Responsibility in Rural Communities
Tonight I would like to discuss Civic responsibility
What do you want your future to be? How would you like the world to be different if you could change it?
“Myth” is simply the idea you have about reality, your world, on the way to becoming “truth”
Imagine your “Myth” engage in it, and change your future, change your world.
I have been thinking about the things we do early in our lives show back up later in our lives. They often become our occupation, or preoccupation.
I grew up in rural Texas. It is an experience that sensitized my understanding and sense of the world.
When I was in college I recall three actions I created with a group of friends when I was in College. (1,2,3)
Later in graduate school I became interested in landscape and place, their differences and what they feel like.
These were not analytical thoughts, but feelings. And I became aware of a similar feeling I experienced between great art and wild places.
From this realization I became aware of the great change that were and still occurring in the world. Mostly caused by our own actions.

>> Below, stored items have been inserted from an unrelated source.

/-- Entries pending. -/
def State.grzPending (s : State) : Nat := s.fld F.GRZ_STAT_PENDING

/-- An index with its phase, as one number of 9 bits, and the word it is in. -/
def State.grzIdx (s : State) (idx phase : Fld) : Nat := s.fld idx + 256 * s.fld phase
def State.grzPiNum (s : State) : Nat := s.grzIdx F.GRZ_PI_IDX F.GRZ_PI_PHASE
def State.grzCiNum (s : State) : Nat := s.grzIdx F.GRZ_CI_IDX F.GRZ_CI_PHASE

/-- Move PI, and count what is pending. -/
def State.grzSetPi (s : State) (n : Nat) : State :=
  ((s.setFld F.GRZ_PI_IDX (n % 256)).setFld F.GRZ_PI_PHASE (n / 256 % 2)).setFld F.GRZ_STAT_PENDING
    ((n % 512 + 512 - s.grzCiNum) % 512)

/-- A discarded PI write, and a discarded submit (R206). -/
def State.grzPiRej (s : State) : State := (s.count31 A.GRZ_REJ_CNT 1).setFlag F.GRZ_STAT_PI_REJ true
def State.grzSubRej (s : State) : State := (s.count31 A.GRZ_REJ_CNT 1).setFlag F.GRZ_STAT_SUBMIT_REJ true

/-- A write of GRZ_PI (R206). -/
def State.grzPi (s : State) (v : Word) : State :=
  let n := fldGet v 0 9
  let d := (n + 512 - s.grzCiNum) % 512
  if !s.flag F.GRZ_CTRL_RING then s.grzPiRej
  else if d > 256 ∨ d < s.grzPending then (if d > 256 then s.grzPiRej.tableFull 5 else s.grzPiRej)
  else s.grzSetPi n

/-- A write of GRZ_SUBMIT on a path (R206). -/
def State.grzSubmit (s : State) (p : Path) (v : Word) : State :=
  if !bitOn v 0 then s
  else if s.flag F.GRZ_CTRL_RING then s.grzSubRej
  else if 256 ≤ s.grzPending then s.grzSubRej.tableFull 5
  else
    let i := s.fld F.GRZ_PI_IDX
    let word := fun w => tblGet (fun _ => 0#32) (s.path p).grzReq w
    let s := (List.range 8).foldl (fun s w => s.setReg (A.GRZ_Q i w) (word w)) s
    let s : State := { s with grz := { s.grz with poisoned := s.grz.poisoned.filter fun w => w / 8 != i } }
    s.grzSetPi (s.grzPiNum + 1)

/-- The next entry is taken from the queue: CI advances (R207). -/
def State.grzPop (s : State) : State :=
  let n := s.grzCiNum + 1
  let s := (s.setFld F.GRZ_CI_IDX (n % 256)).setFld F.GRZ_CI_PHASE (n / 256 % 2)
  s.setFld F.GRZ_STAT_PENDING (s.grzPending - 1)

/-- End every pending request with a status. -/
def State.grzEndPending (status : Nat) : Nat → State → State
  | 0, s => s
  | fuel + 1, s =>
    if s.grzPending = 0 then s
    else
      let i := s.fld F.GRZ_CI_IDX
      State.grzEndPending status fuel (s.grzPop.grzFinish (s.grzEntry i) status i 0 0 false)

/-- Every request ends ABORTED (R214, R215). -/
def State.grzAbortAll (s : State) : State := State.grzEndPending 6 256 (s.grzEnd 6)

/-- The queue is emptied without records (R215, R271). -/
def State.grzDrop (s : State) : State :=
  let n := s.grzPiNum
  let s := ((s.setFld F.GRZ_CI_IDX (n % 256)).setFld F.GRZ_CI_PHASE (n / 256)).setFld F.GRZ_STAT_PENDING 0
  { s with grz := { s.grz with serve := none, held := none } }.setFlag F.GRZ_STAT_BUSY false

/-- A write of GRZ_CTRL (R206, R214). -/
def State.grzCtrl (s : State) (v : Word) : State :=
  let ring := bitOn v 0
  let s := if ring = s.flag F.GRZ_CTRL_RING then s
    else if s.grzPending = 0 ∧ s.grz.serve.isNone then s.setFlag F.GRZ_CTRL_RING ring
    else s.setFlag F.GRZ_STAT_SUBMIT_REJ true
  if bitOn v 1 then s.grzAbortAll else s

/-! ### Matching and the slice (R208, R212) -/

/-- What a request's frame is: its record, or GONE (1) or NOT_READY (2) (R208). -/
def State.grzMatch (s : State) (r : GrzReq) : FrameRec ⊕ Nat :=
  let fs := (s.str r.isid).frames.filter fun f => f.herd == r.herd && f.sub == r.sub
  match fs.find? (·.retained) with
  | some f => .inl f
  | none =>
    let coming := if fs.isEmpty then s.herdOpen r.herd && s.memberOf r.isid r.herd else fs.any fun f => !f.ended
    .inr (if s.aon.herd < r.herd || coming then 2 else 1)

/-- The slice for a crop: the ACTIVE slice with the most cycles left whose free line memory holds M, the lowest of
equals (R212). -/
def State.grzSlice (s : State) (r : GrzReq) : Option Nat :=
  let l := s.plc.force
  let free := fun sl => (sliceBound s.cfgRate : Int) - s.sliceLoad l sl
  ((s.slicesIn 2).filter fun sl => decide (s.sliceMem l sl + r.mem (s.grzGeo r) ≤ 262144)).foldl
    (fun best sl => match best with
      | some b => if free b < free sl then some sl else some b
      | none => some sl) none

/-- The charges of a request (R210): cycles and line-store bytes per input line, host bytes per output line. -/
def State.grzCharge (s : State) (r : GrzReq) : Nat × Nat × Nat :=
  let g := s.grzGeo r
  (lineCycles (r.span g), s.storedSize r.isid, r.pay g.dt + 64)

/-- Whether a request exceeds its destination, and whether one line of it exceeds a whole budget (R205, R211). -/
def State.grzTooLong (s : State) (r : GrzReq) : Bool :=
  decide (r.room < r.outH * (r.pay (s.grzGeo r).dt + 32))
def State.grzTooDear (s : State) (r : GrzReq) : Bool :=
  let c := s.grzCharge r
  let b := s.grzBudget
  decide (b.1 < c.1) || decide (b.2.1 < c.2.1) || decide (b.2.2 < c.2.2)

/-- The budgets are refilled (R211). -/
def State.grzRefill (s : State) : State :=
  let b := s.grzBudget
  { s with grz := { s.grz with cyc := b.1, lst := b.2.1, host := b.2.2 } }

/-- Whether requests are served now (R215, R269): in modes 1 to 5, from a switch on in the mode switched to as well. -/
def State.grzServes (s : State) : Bool :=
  [s.mode, s.planMode].all (fun m => decide (1 ≤ m) && decide (m ≤ 5)) && !(s.mode == 2 && s.ep.d3) && s.canMaster

/-- Take the next request: it ends at once, or is in service (R207, R208, R212). -/
def State.grzTake (s : State) : State :=
  if !s.grzServes || s.grz.serve.isSome || s.grzPending = 0 then s
  else
    let i := s.fld F.GRZ_CI_IDX
    let r := s.grzEntry i
    let bad := s.grzPoisoned i
    let s := s.grzPop
    if !s.grzValid r bad then s.grzFinish r 3 i 0 0 false
    else if s.grzTooLong r then s.grzFinish r 4 i 0 0 false
    else match s.grzMatch r with
      | .inr st => s.grzFinish r st i 0 0 false
      | .inl f =>
        let chg := s.grzChanged r.isid f.id
        if s.grzTooDear r then s.grzFinish r 4 i 0 0 chg
        else match s.grzSlice r with
          | none => s.grzFinish r 5 i 0 0 chg
          | some sl =>
            let v : GrzServe := ⟨r, f.id, i, sl, (r.lines (s.grzGeo r)).1, 0, 0, f.commits, []⟩
            let s := { s with grz := { s.grz with serve := some v } }.setFlag F.GRZ_STAT_BUSY true
            if r.outH = 0 then s.grzEnd 0 else s

/-! ### Serving (R204, R205, R209–R212) -/

/-- The frame lines that output line o draws on before defect context. -/
def GrzReq.rows (r : GrzReq) (o : Nat) : List Nat :=
  ((List.range r.bin).map fun b => 2 * r.bin * (o / 2) + o % 2 + 2 * b).map (r.y + ·)

/-- The last input line that output line o needs. -/
def GrzReq.needs (r : GrzReq) (g : Geo) (o : Nat) : Nat :=
  min ((r.rows o).foldl max 0 + g.reach) ((r.lines g).2 - 1)

/-- The pixels of output line o (R204, R205). -/
def GrzReq.pixels (r : GrzReq) (g : Geo) (ctx : List SrcLine) (o : Nat) : List Nat :=
  let (lo, hi) := r.lines g
  let gc := { g with lo := lo, hi := hi }
  let l3 := fun y => gc.line3 y (srcAt ctx y)
  let crop := fun j => ((gc.line7 l3 (r.y + j)).drop r.x).take r.w
  ({ gc with width := r.w, lines := r.h } : Geo).line8 crop o

/-- The FLAGS of output line o (R172, R205). -/
def State.grzFlags (s : State) (v : GrzServe) (r : GrzReq) (g : Geo) (o : Nat) : Nat :=
  let (lo, hi) := r.lines g
  let gc := { g with lo := lo, hi := hi, scale := 0 }
  let rows := r.rows o
  let drawn := (rows.flatMap gc.context).eraseDups
  let ls := drawn.map fun y => srcAt v.ctx y
  let l3 := fun y => gc.line3 y (srcAt v.ctx y)
  let dovf := drawn.any fun y => gc.staticOvf y || gc.dynOvf l3 y
  let cols := (List.range r.w).map (r.x + ·)
  inputFlags (ls.map fun l => { l with flags := l.flags - l.flags / 2 % 2 * 2 }) ||| s.sliceFlags v.slice |||
    (if dovf then 8 else 0) ||| (if gc.anyPoison (gc.stageBlocks rows drawn cols) then 64 else 0)

/-- Count the dynamic replacements within the crop, and the lines over the defect limits, of the input lines that output line
o takes (R157, R158; log entry 199). -/
def State.grzStage4 (s : State) (v : GrzServe) (r : GrzReq) (g : Geo) (o : Nat) : State :=
  let (lo, hi) := r.lines g
  let gc := { g with lo := lo, hi := hi }
  let l3 := fun y => gc.line3 y (srcAt v.ctx y)
  (r.rows o).foldl (fun s y =>
    let hits := ((gc.dynHits (gc.line4s l3) y).take 512).filter fun x => decide (r.x ≤ x) && decide (x < r.x + r.w)
    let s := s.count48 (A.SLC_STR_DYN_CNT_LO r.isid) hits.length
    if gc.staticOvf y || gc.dynOvf l3 y then s.count31 (A.SLC_STR_DOVF_CNT r.isid) 1 else s) s

/-- Write output line o to its place (R205). -/
def State.grzLine (s : State) (v : GrzServe) (o : Nat) : State :=
  let r : GrzReq := v.req
  let g := s.grzGeo r
  match s.frame r.isid v.fid with
  | none => s
  | some f =>
    let src := srcAt v.ctx (r.y + o)
    let (n, b) := dtGroup g.dt
    let data := if r.pack = 5 then (src.data.drop (r.x / n * b)).take (r.w / n * b) else packLine r.pack (r.pixels g v.ctx o)
    let flags := s.grzFlags v r g o
    let tag := if r.pack = 5 && r.x == 0 && r.w == g.width then src.tag else []
    let l : OutLine := ⟨r.osid, r.isid, v.fid, 0, r.herd, r.sub, f.frame, o, 0, flags, f.sofTs, tag,
      padTo (r.pay g.dt) data⟩
    let img := lineImage l
    let ch := s.fld F.GRZ_CFG_CH
    let s := if flags.testBit 6 then s.count31 (A.SLC_STR_POISON_CNT r.isid) 1 else s
    let s := (s.grzStage4 v r g o).post (r.dest + o * (r.pay g.dt + 32)) img (s.flag (F.DMA_CH_CFG_RO ch) && s.ep.roEn) false
    let s := (s.chBytes ch img.length).count48 (A.DMA_CH_LINES_LO ch) 1
    { s with grz := { s.grz with
        serve := some { v with done := o + 1, flags := v.flags ||| flags }
        host := s.grz.host - (s.grzCharge r).2.2 } }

I was greatly distressed by these changes. But I wasn’t sure what I could do about them.
I was given a book from a friend, written by Terry Tempest Williams, Called Refuge. She was using her gifts of feeling, self expression, and writing to create awareness and effect change to the world, most specifically the natural world.
So jump forward a number of years to today.
We are here together and green rubber wrist bands and strips of paper are being handed out. One side of the band has a statement “change your future”
It is change, the idea of change that I am going to talk about this evening.
I would like to begin by considering the relationship civic engagement has to the environment. In particular, I think about the rural constructed environment.
Civic – pertains to citizenship, civic duties.
Some context relative to the world you are living in today:
1/3 of the design profession is out of work.
We are in the worst economic recession since the depression of the 30s. (the third recession of my career).
Our environment- home- the place we live, is in state of deterioration, None of this is news to you…..
What do we do?
Crisis – Clive Ponting
Collapse – Jared Diamond
We cannot wait, we must act, be must believe, we must profess. We can simply not be another cog in the wheel, we can no longer simply be users. And we can do great things with invention, creativity and action..
I want to talk to you about what I do – to be engaged. And the varied application of this engagement, which I believe is a form of activism.
We typically think of civic engagement occurring in urban environments. If one wants to feel a part then one must go to the city.
This is the case because of the paradigm through which we construct our reality.And because of this, the activities of engagement, the economic development, and the infrastructure that supports such an identity of civic engagement, all that are primarily focused on investing in populated environments.
From forums to plazas and oratory halls to market places. our urban environments have been enriched and our societies have gained a sense of community and wholeness from gathering in such places.
Certainly these places accomplish an honoring of community through repeated activities of gathering or gatherings that express solidarity – such as the gathering of 10 of 1,000s of American citizens that gather when an official wins an election, or the looser sense of community when participating in the same activity– such as attending a weekly farmers market.
The primary intention of the civic structure or place in our cities is to provide context for honor and value of humankind and the community of human beings.
But what about the population that lives in rural environments? And what about the places that are beyond urban communities. Are they simply left out of the discussion or actions? Ignored?
How do the places we live, and the landscapes we live in effect our engagement with each other? And our engagement with the land itself?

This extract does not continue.